> **Source data**:

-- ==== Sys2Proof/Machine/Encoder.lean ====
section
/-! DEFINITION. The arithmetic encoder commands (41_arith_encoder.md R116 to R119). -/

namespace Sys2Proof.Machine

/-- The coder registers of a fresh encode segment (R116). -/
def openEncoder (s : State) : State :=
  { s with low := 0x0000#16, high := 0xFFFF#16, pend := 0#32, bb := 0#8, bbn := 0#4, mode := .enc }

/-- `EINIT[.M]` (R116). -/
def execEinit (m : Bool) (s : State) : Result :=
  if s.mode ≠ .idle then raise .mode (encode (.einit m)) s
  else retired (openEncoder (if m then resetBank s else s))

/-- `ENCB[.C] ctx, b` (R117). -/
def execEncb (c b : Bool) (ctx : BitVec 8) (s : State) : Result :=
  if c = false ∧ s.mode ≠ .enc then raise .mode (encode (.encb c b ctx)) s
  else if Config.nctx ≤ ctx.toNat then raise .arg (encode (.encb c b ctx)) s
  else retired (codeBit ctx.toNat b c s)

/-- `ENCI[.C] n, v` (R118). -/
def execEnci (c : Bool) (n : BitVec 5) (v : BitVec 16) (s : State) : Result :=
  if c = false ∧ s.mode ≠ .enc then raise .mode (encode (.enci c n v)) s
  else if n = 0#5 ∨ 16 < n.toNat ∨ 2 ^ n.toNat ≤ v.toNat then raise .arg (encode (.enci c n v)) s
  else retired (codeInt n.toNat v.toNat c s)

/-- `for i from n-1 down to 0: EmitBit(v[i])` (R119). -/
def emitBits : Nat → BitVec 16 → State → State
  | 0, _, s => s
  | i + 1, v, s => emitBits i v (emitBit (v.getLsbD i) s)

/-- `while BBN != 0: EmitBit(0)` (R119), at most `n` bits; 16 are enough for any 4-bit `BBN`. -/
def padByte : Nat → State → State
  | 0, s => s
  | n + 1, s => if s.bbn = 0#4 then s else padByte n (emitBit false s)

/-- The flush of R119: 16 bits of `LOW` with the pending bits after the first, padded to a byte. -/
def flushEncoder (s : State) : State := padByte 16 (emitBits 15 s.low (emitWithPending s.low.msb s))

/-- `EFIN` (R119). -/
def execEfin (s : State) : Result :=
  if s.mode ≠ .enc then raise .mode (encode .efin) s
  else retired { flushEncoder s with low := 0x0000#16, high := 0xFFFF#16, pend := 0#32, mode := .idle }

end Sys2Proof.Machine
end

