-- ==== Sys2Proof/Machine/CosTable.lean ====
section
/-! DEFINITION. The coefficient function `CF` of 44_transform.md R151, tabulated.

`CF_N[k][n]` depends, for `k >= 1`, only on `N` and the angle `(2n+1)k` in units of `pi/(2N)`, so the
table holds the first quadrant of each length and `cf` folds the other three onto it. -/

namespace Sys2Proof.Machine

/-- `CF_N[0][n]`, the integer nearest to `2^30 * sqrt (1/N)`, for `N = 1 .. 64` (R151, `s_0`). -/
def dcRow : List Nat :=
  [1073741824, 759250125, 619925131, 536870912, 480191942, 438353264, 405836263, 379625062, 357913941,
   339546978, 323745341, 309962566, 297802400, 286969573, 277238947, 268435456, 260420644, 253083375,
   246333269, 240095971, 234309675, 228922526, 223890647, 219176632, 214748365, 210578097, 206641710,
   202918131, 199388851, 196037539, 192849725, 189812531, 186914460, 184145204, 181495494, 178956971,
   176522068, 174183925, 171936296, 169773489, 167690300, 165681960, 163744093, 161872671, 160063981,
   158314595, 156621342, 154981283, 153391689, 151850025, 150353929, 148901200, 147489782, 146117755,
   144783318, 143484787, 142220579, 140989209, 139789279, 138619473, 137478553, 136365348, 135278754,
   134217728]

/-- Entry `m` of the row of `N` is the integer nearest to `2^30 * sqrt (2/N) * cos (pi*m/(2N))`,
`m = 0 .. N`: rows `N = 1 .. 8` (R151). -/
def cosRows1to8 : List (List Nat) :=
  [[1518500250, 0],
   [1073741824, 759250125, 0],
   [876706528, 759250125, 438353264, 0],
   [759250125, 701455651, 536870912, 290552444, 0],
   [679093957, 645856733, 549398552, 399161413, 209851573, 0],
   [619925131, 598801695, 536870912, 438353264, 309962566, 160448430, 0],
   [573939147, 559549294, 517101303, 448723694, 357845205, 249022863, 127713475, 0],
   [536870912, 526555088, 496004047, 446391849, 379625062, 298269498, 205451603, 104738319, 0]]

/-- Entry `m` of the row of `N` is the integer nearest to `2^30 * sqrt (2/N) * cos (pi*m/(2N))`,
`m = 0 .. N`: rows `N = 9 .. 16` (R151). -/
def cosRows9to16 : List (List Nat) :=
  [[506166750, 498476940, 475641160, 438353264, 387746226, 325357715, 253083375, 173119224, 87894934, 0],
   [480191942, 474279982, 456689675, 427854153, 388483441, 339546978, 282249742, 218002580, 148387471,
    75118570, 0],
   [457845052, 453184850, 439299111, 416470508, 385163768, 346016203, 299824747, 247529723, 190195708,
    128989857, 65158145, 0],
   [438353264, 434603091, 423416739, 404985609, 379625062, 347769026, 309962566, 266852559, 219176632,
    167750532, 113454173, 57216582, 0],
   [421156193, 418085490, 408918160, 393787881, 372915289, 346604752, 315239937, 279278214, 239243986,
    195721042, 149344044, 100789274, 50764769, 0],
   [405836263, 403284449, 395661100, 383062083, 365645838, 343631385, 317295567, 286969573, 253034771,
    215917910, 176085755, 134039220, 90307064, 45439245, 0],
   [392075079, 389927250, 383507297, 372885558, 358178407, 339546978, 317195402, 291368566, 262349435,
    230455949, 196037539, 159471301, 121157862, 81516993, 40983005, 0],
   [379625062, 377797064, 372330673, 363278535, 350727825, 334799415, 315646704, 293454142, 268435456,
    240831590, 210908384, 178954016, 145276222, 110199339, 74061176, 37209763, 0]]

> **THE PROBLEM**:
Each line of the data that includes "openEncoder" should be copied.

> **COMPLETED EXERCISE**:
def openEncoder (s : State) : State :=
  else retired (openEncoder (if m then resetBank s else s))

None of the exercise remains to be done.